Complementing the passive reading tasks, the Questionnaire modules (Figure 8 and Figure 9) engage the user in “active” cognitive tasks.
Figure 8. Questionnaire Portrait Page.
Figure 9. Questionnaire Landscape Page.
  • Behavioral Significance: Unlike the repetitive scrolling in the news feed, answering questions requires decisive, precise taps. This module captures data on decision latency (time taken to select an answer) and spatial precision (touch accuracy on radio buttons).
  • Data Richness: By forcing users to interact with specific screen regions to select answers, these screens prevent data bias that might occur if a user only ever interacts with the center of the screen during scrolling.

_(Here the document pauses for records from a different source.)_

-- ==== Sys2Proof/Proofs/DraftReport.lean ====
section
/-! What an accepted draft does to the capture, the bridge, the evidence and the trace (R69, R100, R101). -/

namespace Sys2Proof.Machine

/-! ### The report to the Bridge Arbiter (R69) -/

/-- R69: whether the exit is withheld after a report. -/
def State.withholds (s : State) (anyOver : Bool) : Bool :=
  s.bridge.withheld || (anyOver && s.site.settings.holdExit)

theorem State.reportDraft_bridge (s : State) (id : Ident) (anyOver completed : Bool) :
    (s.reportDraft id anyOver completed).bridge =
      { s.bridge with
        withheld := s.withholds anyOver
        advance := !completed
        state := if completed && !s.withholds anyOver then .released else s.bridge.state } := by
  unfold State.reportDraft State.withholds
  cases completed with
  | false => simp
  | true =>
    cases s.bridge.withheld || (anyOver && s.site.settings.holdExit) <;> simp

/-- An accepted capture waits no more, so that the report ends none. -/
theorem State.reportDraft_capture {s : State} (id : Ident) (anyOver completed : Bool)
    (hc : s.capture.waiting = none) (ha : s.capture.arm = false) :
    (s.reportDraft id anyOver completed).capture.waiting = none ∧
      (s.reportDraft id anyOver completed).capture.arm = false ∧
      (s.reportDraft id anyOver completed).capture.lastOutcome = s.capture.lastOutcome ∧
      (completed = false → (s.reportDraft id anyOver completed).capture = s.capture) := by
  unfold State.reportDraft State.moveBridge State.leaveOccupied
  cases completed with
  | false => exact ⟨hc, ha, rfl, fun _ => rfl⟩
  | true =>
    simp only [Bool.not_true, Bool.false_eq_true, if_false, State.refuseWaiting, hc]
    split
    · simp [hc, ha]
    · split <;> simp [hc, ha]

theorem State.reportDraft_outbox {s : State} (id : Ident) (anyOver completed : Bool) (hc : s.capture.waiting = none) :
    (s.reportDraft id anyOver completed).outbox =
      s.outbox ++ if completed && s.withholds anyOver then notesTo [.gatehouse, .lane] (.exitWithheld id) else [] := by
  unfold State.reportDraft State.withholds
  cases completed with
  | false => simp
  | true =>
    cases hw : s.bridge.withheld || (anyOver && s.site.settings.holdExit) with
    | true => simp [State.postAll_outbox, notesTo]
    | false =>
      simp only [Bool.not_true, Bool.false_eq_true, if_false, Bool.true_and]
      rw [State.moveBridge_outbox _ (by decide)]
      simp [State.refusedNews, hc]

/-! ### The steps of an OVER verdict (R101) -/

theorem State.freezeTrace_frozen (s : State) (reason : FreezeReason) (id : Ident) (r : RoundValues)
    (draft : Option Nat) :
    (s.freezeTrace reason id r draft).axles.trace.frozen =
      some (s.axles.trace.frozen.getD { reason := reason, ident := id, round := r.index, draft := draft }) := by
  unfold State.freezeTrace
  cases h : s.axles.trace.frozen <;> simp [h]

/-- Where no verdict is OVER nothing is done. -/
theorem State.overSteps_none {s : State} {d : DraftResult} (id : Ident) (r : RoundValues) (h : d.anyOver = false) :
    s.overSteps id d r = s := by
  simp [State.overSteps, h]

/-- Else a snapshot is taken and the trace frozen. -/
theorem State.overSteps_taken {s : State} {d : DraftResult} (id : Ident) (r : RoundValues) (h : d.anyOver = true) :
    (s.overSteps id d r).evidence =
        s.evidence.filter (fun x => x.slot ≠ chooseEvidenceSlot s.evidence .overVerdict) ++
          [{ slot := chooseEvidenceSlot s.evidence .overVerdict
             snapshot := s.snapshotOf s.snapshotNumber .overVerdict (some d.draft.used) }] ∧
      (s.overSteps id d r).cal = { s.cal with snapshotNext := nextSnapshotNumber s.snapshotNumber } ∧
      (s.overSteps id d r).axles.trace.frozen = some (s.axles.trace.frozen.getD
        { reason := .overVerdict, ident := id, round := r.index, draft := some d.draft.used }) := by
  have hover : s.overSteps id d r =
      ((((s.postAll [.gatehouse, .lane] (.overVerdict id d.draft.used d.overGroups d.overCombination)).postCopy
        (.overVerdict id d.draft.used d.overGroups d.overCombination)).takeSnapshot .overVerdict
          (some d.draft.used)).freezeTrace .overVerdict id r (some d.draft.used)) := by
    simp [State.overSteps, h]
  rw [hover, State.freezeTrace_frozen]
  simp [State.takeSnapshot, State.snapshotOf, State.snapshotNumber]

theorem State.overSteps_cal (s : State) (id : Ident) (d : DraftResult) (r : RoundValues) :
    (s.overSteps id d r).cal = { s.cal with snapshotNext := (s.overSteps id d r).cal.snapshotNext } := by
  cases h : d.anyOver with
  | false => rw [State.overSteps_none id r h]
  | true => rw [(State.overSteps_taken id r h).2.1]

end Sys2Proof.Machine
end

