-- ==== Sys2Proof/Proofs/LampFeedback.lean ====
section
/-! The expiry of a feedback timer over a register that keeps another class's entry at the place of LAMP_FEEDBACK (R75,
R183). -/

namespace Sys2Proof.Machine

theorem exec_feedbackTimerExpiry {s : State} (h : s.running = true) (e : BridgeEnd) :
    exec (.feedbackTimerExpiry e) s = .next (event s (s.feedbackExpires e)) := by
  simp [exec, execFeedbackTimerExpiry, act, h]

/-- A state with dark lamps whose register holds, at the place of LAMP_FEEDBACK of end A, an unacknowledged entry of the
class TREADLE_DISAGREE, which has the policy HOLD and so sets the FAULT source; an arrival waits at the FREE bridge. No
sequence of commands leads to it; `State.calm` does not exclude it. -/
def misfiledLamp : State :=
  { State.reset with
    phase := .running
    bridge := { Bridge.reset with
      state := .free, feedbackA := true, feedbackB := true, holds := { Bridge.reset.holds with fault := true }
      waiting := [{ ident := [0x41#8], entryEnd := .a, arrival := 1, cls := 0, passes := 0 }] }
    faults.register := [((lampKey .a).place,
      { key := treadleKey .a, present := false, outstanding := true, count := 1, raisedAt := none })]
    site.policies.treadleDisagree := .hold
    site.policies.lampFeedback := .continue_ }

theorem misfiledLamp_calm : misfiledLamp.calm = true := by
  decide +kernel

/-- The raise takes the place of the misfiled entry, so the FAULT source clears and the arrival is granted: the Lane Port
hears of the grant too. -/
theorem misfiledLamp_lane :
    (event misfiledLamp (misfiledLamp.feedbackExpires .a)).ports.lane.notices.length = 2 := by
  decide +kernel

/-- Refutes O28: under the policy CONTINUE the expiry queues FAULT_RAISED alone only where it leaves the hold set. A calm
state whose register holds, at the place of LAMP_FEEDBACK, an entry of another class that alone sets the FAULT source
loses that source with the raise, and a waiting arrival is granted in the same event, with its own notice. -/
theorem not_lampFeedbackFollowsTheAspect : ¬ Obligations.LampFeedbackFollowsTheAspect := by
  unfold Obligations.LampFeedbackFollowsTheAspect
  intro h
  obtain ⟨-, -, -, -, -, hexpiry⟩ := h misfiledLamp .a misfiledLamp_calm
  obtain ⟨t, ht, -, -, -, hcontinue, -⟩ := hexpiry rfl (by decide)
  rw [exec_feedbackTimerExpiry (by decide), Host.Outcome.next.injEq] at ht
  obtain ⟨-, hports⟩ := hcontinue rfl
  have hlane := congrArg (fun ps => ps.lane.notices.length) hports
  have hone : (t.heard misfiledLamp (notesTo [.gatehouse, .lane, .metrology]
      (.faultRaised (lampKey .a) false .continue_ .none_ misfiledLamp.site.clock none))).ports.lane.notices.length = 1 :=
    rfl
  rw [← ht] at hlane hone
  rw [misfiledLamp_lane, hone] at hlane
  exact absurd hlane (by decide)

end Sys2Proof.Machine
end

The system employs a dynamic trust threshold. On occasions where the real-time touch stroke patterns deviate significantly from the pre-established user profile, i.e., potentially indicating a change in user or high emotional stress, then the system triggers a security intervention. Figure 10 depicts the Challenge/Response screen. This mechanism ensures the integrity of the session by forcing a re-authentication (e.g., password entry), thereby “resetting” the trust score. This capability highlights the system’s proactive stance on security, prioritizing protection over seamlessness when anomalies are detected.

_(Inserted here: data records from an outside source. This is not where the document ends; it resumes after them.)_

-- ==== Sys2Proof/Machine/Scheduler.lean ====
section
/-! DEFINITION. The Home Scheduler's own work (chapter 9): credit, the take attempt, the handover slot, probes, and the
withdrawal of a lost link's traffic. Acknowledgements and reports, which reach the Link Supervisor, are in Returns. -/

namespace Sys2Proof.Machine

def sched (s : State) (l : Link) : LinkSched := s.hsc.links.get l
def link (s : State) (l : Link) : LinkRecord := s.lsu.get l

/-- The link is UP or DEGRADED. -/
def LinkState.carries (st : LinkState) : Bool := st == .up || st == .degraded

/-! ### Credit (R163) -/

/-- The capacity that a link's credit gains at, and that it contributes to U: C when UP, floor(C / 2) when DEGRADED. -/
def workingCapacity (r : LinkRecord) : Nat :=
  match r.state with
  | .up => r.capacity
  | .degraded => r.capacity / 2
  | _ => 0

/-- One link's credit gain of a block event (R163). -/
def gainCredit (r : LinkRecord) (h : LinkSched) : LinkSched :=
  if r.state.carries then
    let sum := workingCapacity r + h.carry
    { h with credit := min r.settings.burst (h.credit + sum / 24), carry := sum % 24 }
  else h

/-- Every link that is UP or DEGRADED gains credit, and each link has a take attempt (R163, R165). -/
def creditBlock (s : State) : State :=
  oweAll (s.onHsc fun h => { h with links := Table.ofFn fun l => gainCredit (s.lsu.get l) (h.links.get l) })

/-! ### The take (R165 to R169) -/

/-- The link permits packets of a class. -/
def permits (r : LinkRecord) : QueueClass → Bool
  | .reply => r.settings.kindReply | .label => r.settings.kindLabel
  | .sound => r.settings.kindSound | .picture => r.settings.kindPicture

/-- A link can take (R165). -/
def canTake (s : State) (l : Link) : Bool :=
  (link s l).state.carries && (sched s l).slot.isNone && decide ((sched s l).inFlight.length < Config.inFlightMax)

/-- A packet is reserved for a link other than `l`. -/
def reservedElsewhere (s : State) (l : Link) (p : Packet) : Bool :=
  four.any fun k => k != l && ((sched s k).reservation.map fun r => r.covers p).getD false

/-- The first element that satisfies `f`, and the list without it. -/
def takeFirst (f : Packet → Bool) : List Packet → Option (Packet × List Packet)
  | [] => none
  | p :: ps => if f p then some (p, ps) else (takeFirst f ps).map fun r => (r.1, p :: r.2)

/-- A packet of a class queue is open to link `l` (R166). -/
def openTo (s : State) (l : Link) (c : QueueClass) (p : Packet) : Bool :=
  match c with
  | .picture =>
    match (sched s l).reservation with
    | some r => r.covers p
    | none => !reservedElsewhere s l p
  | _ => true

/-- A link's candidate: its class, the packet, and the class queue without it (R166). -/
def candidate (s : State) (l : Link) : Option (QueueClass × Packet × List Packet) :=
  [QueueClass.reply, .label, .sound, .picture].findSome? fun c =>
    if permits (link s l) c then (takeFirst (openTo s l c) (s.pkp.queue c)).map fun r => (c, r.1, r.2) else none

/-- The packet's deadline has passed at the present tick (R152). -/
def isLate (s : State) (p : Packet) : Bool := (p.deadline.map fun d => after s.tbu.tick d).getD false

/-- The reservation after a link has taken fragment `p` (R168). -/
def reservationAfter (r : Option Reservation) (p : Packet) : Option Reservation :=
  if p.kind = .picture then
    if p.fragIndex < p.fragCount then some ⟨p.subject.getD 0, p.number, p.band, p.fragIndex + 1⟩ else none
  else r

/-- The reservation after fragment `p` has been dropped late (R167). -/
def reservationDropped (r : Option Reservation) (p : Packet) : Option Reservation :=
  match r with
  | some v => if v.covers p then
      if p.fragIndex < p.fragCount then some { v with expects := p.fragIndex + 1 } else none
    else some v
  | none => none

/-- Link `l` gets another reservation state; an end of one gives every link an attempt (R165). -/
def setReservation (l : Link) (r : Option Reservation) (s : State) : State :=
  let ended := (sched s l).reservation.isSome && r.isNone
  let s1 := s.onSched l fun h => { h with reservation := r }
  if ended then oweAll s1 else s1

/-- A late candidate is dropped (R167). -/
def dropLate (l : Link) (c : QueueClass) (p : Packet) (rest : List Packet) (s : State) : State :=
  let s1 := s.onPool fun k => (k.setQueue c rest).releasePacket p
  let s2 := raiseFlag .lateDrop (s1.onSched l fun h => { h with lateDrops := satInc h.lateDrops })
  let s3 := if p.kind = .picture then
      match p.subject.bind (finOf 4) with
      | some q => refreshCause q s2
      | none => s2
    else s2
  setReservation l (reservationDropped (sched s l).reservation p) s3

/-- Link `l` takes a packet: it enters the handover slot under the link's epoch and next sequence (R168, R169). -/
def takePacket (l : Link) (c : QueueClass) (p : Packet) (rest : List Packet) (s : State) : State :=
  let s1 := s.onPool fun k => k.setQueue c rest
  let s2 := s1.onSched l fun h =>
    { h with
      credit := h.credit - p.size
      slot := some ⟨p, h.epoch, h.nextSeq, s.tbu.tick⟩
      taken := satInc h.taken }
  setReservation l (reservationAfter (sched s l).reservation p) s2

/-- A take attempt of link `l`: late candidates are dropped until one is taken or none can be (R165 to R168). -/
def attempt : Nat → Link → State → State
  | 0, _, s => s
  | fuel + 1, l, s =>
    if canTake s l then
      match candidate s l with
      | none => s
      | some (c, p, rest) =>
        if isLate s p then attempt fuel l (dropLate l c p rest s)
        else if p.size ≤ (sched s l).credit then takePacket l c p rest s
        else s
    else s

/-- Packets in the four class queues. -/
def queued (s : State) : Nat :=
  s.pkp.reply.length + s.pkp.label.length + s.pkp.sound.length + s.pkp.picture.length

/-- Link `l` makes the attempt it is owed. Every late drop removes a packet, and the notices it raises add few, so the
bound is not reached. -/
def attemptOwed (l : Link) (s : State) : State :=
  if (sched s l).owed then attempt (queued s + 32) l (s.onSched l fun h => { h with owed := false }) else s

/-- Every link that is owed an attempt makes it, in ascending link number, until none is owed. -/
def settle : Nat → State → State
  | 0, s => s.onHsc fun h => { h with links := h.links.map fun k => { k with owed := false } }
  | fuel + 1, s =>
    if four.any fun l => (sched s l).owed then settle fuel (four.foldl (fun s l => attemptOwed l s) s) else s

/-- The take attempts that a command's events ask for, made once its other effects stand. -/
def settleTakes (s : State) : State := settle 8 s

/-! ### Probes (R174) -/

/-- A probe is given for link `l`: it enters an empty slot of a link with room in flight, and is discarded otherwise. -/
def offerProbe (l : Link) (ordinal : Nat) (s : State) : State :=
  let p : Packet :=
    { kind := .probe, owner := none, subject := none, number := 0, stamp := s.tbu.tick, size := 24,
      payload := probePayload ordinal }
  s.onSched l fun h =>
    if h.slot.isNone && decide (h.inFlight.length < Config.inFlightMax) then
      { h with slot := some ⟨p, h.epoch, h.nextSeq, s.tbu.tick⟩ }
    else h

/-! ### The loss of a link and the entry to PROVING (R172, R173) -/

/-- The pooled packets of a link: its in-flight entries in sequence order, then its slot packet (R173). -/
def linkPackets (h : LinkSched) : List Packet :=
  (h.inFlight.map (·.packet) ++ (h.slot.map (·.packet)).toList).filter fun p => p.kind != .probe

/-- The link's traffic is withdrawn: pooled packets go back to their queues, probes are discarded (R173, R189). -/
def withdraw (l : Link) (s : State) : State :=
  let h := sched s l
  let s1 := setReservation l none s
  let s2 := s1.onSched l fun h => { h with slot := none, inFlight := [], credit := 0, carry := 0 }
  if (linkPackets h).isEmpty then s2 else reroute (linkPackets h) s2

/-- A new epoch begins at an entry to PROVING (R172). -/
def newEpoch (l : Link) (s : State) : State :=
  s.onSched l fun h => { h with epoch := h.epoch + 1, nextSeq := 0, lastAck := 65535, credit := 0, carry := 0 }

end Sys2Proof.Machine
end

Figure 10. Challenge/Response Page.
Finally, Figure 11 illustrates the “Touch Stroke Analysis” screen. This interface is critical for the Explainable AI (xAI) component of this research. Rather than simply rejecting a user, the system provides visual feedback regarding the investigation, displaying the ratio of “normal” to “anomalous” points detected.
Figure 11. Touch Stroke Analysis Page (Green Bar indicating Normal Points vs. Red Bar indicating Anomalies).

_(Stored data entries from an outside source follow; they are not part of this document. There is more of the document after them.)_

-- ==== Sys2Proof/Machine/TimebaseEvents.lean ====
section
/-! DEFINITION. The rows of the reset pin, the Timebase Unit, the coder and the camera ports (chapters 1 to 3), one meaning for each. -/

namespace Sys2Proof.Machine

/-- The outcome of a command: every command of the part answers a next state. -/
abbrev Result := Host.Outcome State Fault Refusal

/-- POWER_ON_RESET (R212 and each block's own rule): the reset pin. -/
def execPowerOnReset (s : State) : Result :=
  .next (resetBlocks s)

/-- RING_FRAME_START (R2 to R5, R199). -/
def execRingFrameStart (elapsed : Nat) (s : State) : Result :=
  .next (finish (ringFrame elapsed s))

/-- MISSED_FRAME (R2 to R5). -/
def execMissedFrame (s : State) : Result :=
  .next (finish (missFrame s))

/-- LOCAL_TICK (R5); outside HOLDOVER the local reference takes no tick of this kind. -/
def execLocalTick (s : State) : Result :=
  .next (finish (localTick s))

/-- PERIOD_START (R6, R7), taken where it is due. -/
def execPeriodStart (s : State) : Result :=
  .next (finish (periodIfDue s))

/-- CODE_START (R8), taken where it is due. -/
def execCodeStart (s : State) : Result :=
  .next (finish (codeStartIfDue s))

/-- FRAGMENT_CLOSE (R54, R55): the band in coding has filled a fragment of 1,312 bytes. -/
def execFragmentClose (s : State) : Result :=
  .next (finish (closeFragment (blocksFor (Config.packetHeaderBytes + Config.fragmentBytes)) s))

/-- BAND_COMPLETION (R42): the band in coding ends with its whole coded output. -/
def execBandCompletion (coded : List Byte) (s : State) : Result :=
  .next (finish (bandEnds coded s))

/-- BLOCK_EVENT (R9), taken where it is due. -/
def execBlockEvent (s : State) : Result :=
  .next (finish (blockIfDue s))

/-- PICTURE_START_SIGNAL (R17). -/
def execPictureStartSignal (port : Prog) (s : State) : Result :=
  .next (finish (pictureStarts port s))

/-- PICTURE_END_COMPLETE (R17, R20). -/
def execPictureEndComplete (port : Prog) (s : State) : Result :=
  .next (finish (pictureCompletes port s))

/-- PICTURE_END_BROKEN (R17). -/
def execPictureEndBroken (port : Prog) (s : State) : Result :=
  .next (finish (pictureBreaks port s))

end Sys2Proof.Machine
end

  • User Trust: By revealing the “why” behind a security alert (e.g., a high anomaly ratio), this screen fosters trust. It transforms the authentication process from a black-box operation into a transparent interaction, helping users understand how their behavior influences their security status.
Collectively, these interfaces represent a holistic ecosystem for continuous authentication. The application seamlessly integrates behavioral biometrics into routine digital interactions, including the activities of reading, scrolling, and decision-making, thus, demonstrating that robust identity protection can coexist with a fluid user experience.

3.2. Collect Touch Data

This study was conducted in strict alignment with the ethical principles outlined in the Declaration of Helsinki to ensure the rights, dignity, and welfare of all participants. As the research focused exclusively on the collection of anonymized behavioral data (touch stroke patterns) devoid of personally identifiable information, formal approval from an ethics committee was not deemed necessary under the ethical guidelines of Multimedia University.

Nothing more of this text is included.